Supplied data Start Marker

/-- For read command words with the same index of 0 to 13, exec of the decoded operations agrees on every state
whatever size, sub and wdata are; the read data is the whole 32-bit content of the register's cell as the read
leaves it; at an index of 14 or more the read data is 0. The whole cell for every width is the spec's decision
D10, log 13. -/
def Obligations.ReadsIgnoreWidthAndPosition : Prop :=
  ∀ (cw : CommandWord) (wd : Word) (s : State), cwWe cw = false →
    (∀ (cw' : CommandWord) (wd' : Word), cwWe cw' = false → cwIdx cw' = cwIdx cw → (cwIdx cw).toNat ≤ 13 →
      exec (decode cw' wd') s = exec (decode cw wd) s) ∧
    (∀ r : Reg, regOfIdx (cwIdx cw) = some r →
      ∃ t, exec (decode cw wd) s = .next t ∧ t.resp = ⟨t.get r, none⟩) ∧
    (14 ≤ (cwIdx cw).toNat → ∃ t, exec (decode cw wd) s = .next t ∧ t.resp.rdata = 0)

/-- For every register, value and state: a 1-byte write depends on sub mod 4 only, a 2-byte write on sub[1] only, a
4-byte write not on sub; and a write or read with size 3 does what size 2 does. -/
def Obligations.WindowOffsetsAliasAndReservedSizeIsFourBytes : Prop :=
  ∀ (r : Reg) (sub sub' : SubOffset) (wdata : Word) (s : State),
    (sub.extractLsb' 0 2 = sub'.extractLsb' 0 2 → exec (writeOf r 0 sub wdata) s = exec (writeOf r 0 sub' wdata) s) ∧
    (sub.getLsbD 1 = sub'.getLsbD 1 → exec (writeOf r 1 sub wdata) s = exec (writeOf r 1 sub' wdata) s) ∧
    exec (writeOf r 2 sub wdata) s = exec (writeOf r 2 sub' wdata) s ∧
    exec (writeOf r 3 sub wdata) s = exec (writeOf r 2 sub wdata) s ∧
    exec (readOf r 3 sub) s = exec (readOf r 2 sub) s

/-- For every operation on a register other than MILLISECONDS and SECONDS, and for RD.BAD and WR.BAD: exec on the
state with any other sample gives the same next state but for the sample lines themselves. -/
def Obligations.OnlyLiveOperationsUseTheSample : Prop :=
  ∀ (i : Instr) (s : State) (q : Sample), (∀ r, i.target = some r → r.isLive = false) →
    exec i { s with sample := q } = mapNext (fun t => { t with sample := q }) (exec i s)

/-- For every register r other than MILLISECONDS and SECONDS and every operation not on r: exec on the state with
any other value in r gives the same next state but for r itself. In particular no CTRL bit and no value of STAT,
ALARM, WATCHDOG, PERSISTENT0 to PERSISTENT5, DEBUG or VERSION changes what any operation on another register
does. -/
def Obligations.StorageCellsInfluenceNoOtherOperation : Prop :=
  ∀ (i : Instr) (r : Reg) (v : Word) (s : State), r.isLive = false → i.target ≠ some r →
    exec i (s.set r v) = mapNext (fun t => t.set r v) (exec i s)

/-- The wall-clock sample of any instant meets the host's duty now_ms in 0..999. The form of the sample is log 9;
the block itself assumes nothing. -/
def Obligations.HostSampleMeetsTheDuty : Prop :=
  ∀ t : Int, (hostSample t).hostDuty = true

/-- A bus address has an offset exactly when it lies from WINDOW_BASE up to WINDOW_BASE + 0x1FFF, and the offset is
the difference; any other address does not reach the block. The decoder is the platform's, its form here is log
9. -/
def Obligations.BusDecoderSelectsExactlyTheWindow : Prop :=
  ∀ (a : Nat) (o : Offset), busOffset a = some o ↔
    (Config.windowBase ≤ a ∧ a < Config.windowBase + 0x2000 ∧ o.toNat = a - Config.windowBase)
end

Supplied data End Marker

> Problem
Quote each line above in full, word for word.

> Solved exercise
/-- For read command words with the same index of 0 to 13, exec of the decoded operations agrees on every state
whatever size, sub and wdata are; the read data is the whole 32-bit content of the register's cell as the read
leaves it; at an index of 14 or more the read data is 0. The whole cell for every width is the spec's decision
D10, log 13. -/
def Obligations.ReadsIgnoreWidthAndPosition : Prop :=
  ∀ (cw : CommandWord) (wd : Word) (s : State), cwWe cw = false →
    (∀ (cw' : CommandWord) (wd' : Word), cwWe cw' = false → cwIdx cw' = cwIdx cw → (cwIdx cw).toNat ≤ 13 →
      exec (decode cw' wd') s = exec (decode cw wd) s) ∧
    (∀ r : Reg, regOfIdx (cwIdx cw) = some r →
      ∃ t, exec (decode cw wd) s = .next t ∧ t.resp = ⟨t.get r, none⟩) ∧
    (14 ≤ (cwIdx cw).toNat → ∃ t, exec (decode cw wd) s = .next t ∧ t.resp.rdata = 0)

/-- For every register, value and state: a 1-byte write depends on sub mod 4 only, a 2-byte write on sub[1] only, a
4-byte write not on sub; and a write or read with size 3 does what size 2 does. -/
def Obligations.WindowOffsetsAliasAndReservedSizeIsFourBytes : Prop :=
  ∀ (r : Reg) (sub sub' : SubOffset) (wdata : Word) (s : State),
    (sub.extractLsb' 0 2 = sub'.extractLsb' 0 2 → exec (writeOf r 0 sub wdata) s = exec (writeOf r 0 sub' wdata) s) ∧
    (sub.getLsbD 1 = sub'.getLsbD 1 → exec (writeOf r 1 sub wdata) s = exec (writeOf r 1 sub' wdata) s) ∧
    exec (writeOf r 2 sub wdata) s = exec (writeOf r 2 sub' wdata) s ∧
    exec (writeOf r 3 sub wdata) s = exec (writeOf r 2 sub wdata) s ∧
    exec (readOf r 3 sub) s = exec (readOf r 2 sub) s

/-- For every operation on a register other than MILLISECONDS and SECONDS, and for RD.BAD and WR.BAD: exec on the
state with any other sample gives the same next state but for the sample lines themselves. -/
def Obligations.OnlyLiveOperationsUseTheSample : Prop :=
  ∀ (i : Instr) (s : State) (q : Sample), (∀ r, i.target = some r → r.isLive = false) →
    exec i { s with sample := q } = mapNext (fun t => { t with sample := q }) (exec i s)

/-- For every register r other than MILLISECONDS and SECONDS and every operation not on r: exec on the state with
any other value in r gives the same next state but for r itself. In particular no CTRL bit and no value of STAT,
ALARM, WATCHDOG, PERSISTENT0 to PERSISTENT5, DEBUG or VERSION changes what any operation on another register
does. -/
def Obligations.StorageCellsInfluenceNoOtherOperation : Prop :=
  ∀ (i : Instr) (r : Reg) (v : Word) (s : State), r.isLive = false → i.target ≠ some r →
    exec i (s.set r v) = mapNext (fun t => t.set r v) (exec i s)

/-- The wall-clock sample of any instant meets the host's duty now_ms in 0..999. The form of the sample is log 9;
the block itself assumes nothing. -/
def Obligations.HostSampleMeetsTheDuty : Prop :=
  ∀ t : Int, (hostSample t).hostDuty = true

/-- A bus address has an offset exactly when it lies from WINDOW_BASE up to WINDOW_BASE + 0x1FFF, and the offset is
the difference; any other address does not reach the block. The decoder is the platform's, its form here is log
9. -/
def Obligations.BusDecoderSelectsExactlyTheWindow : Prop :=
  ∀ (a : Nat) (o : Offset), busOffset a = some o ↔
    (Config.windowBase ≤ a ∧ a < Config.windowBase + 0x2000 ∧ o.toNat = a - Config.windowBase)
end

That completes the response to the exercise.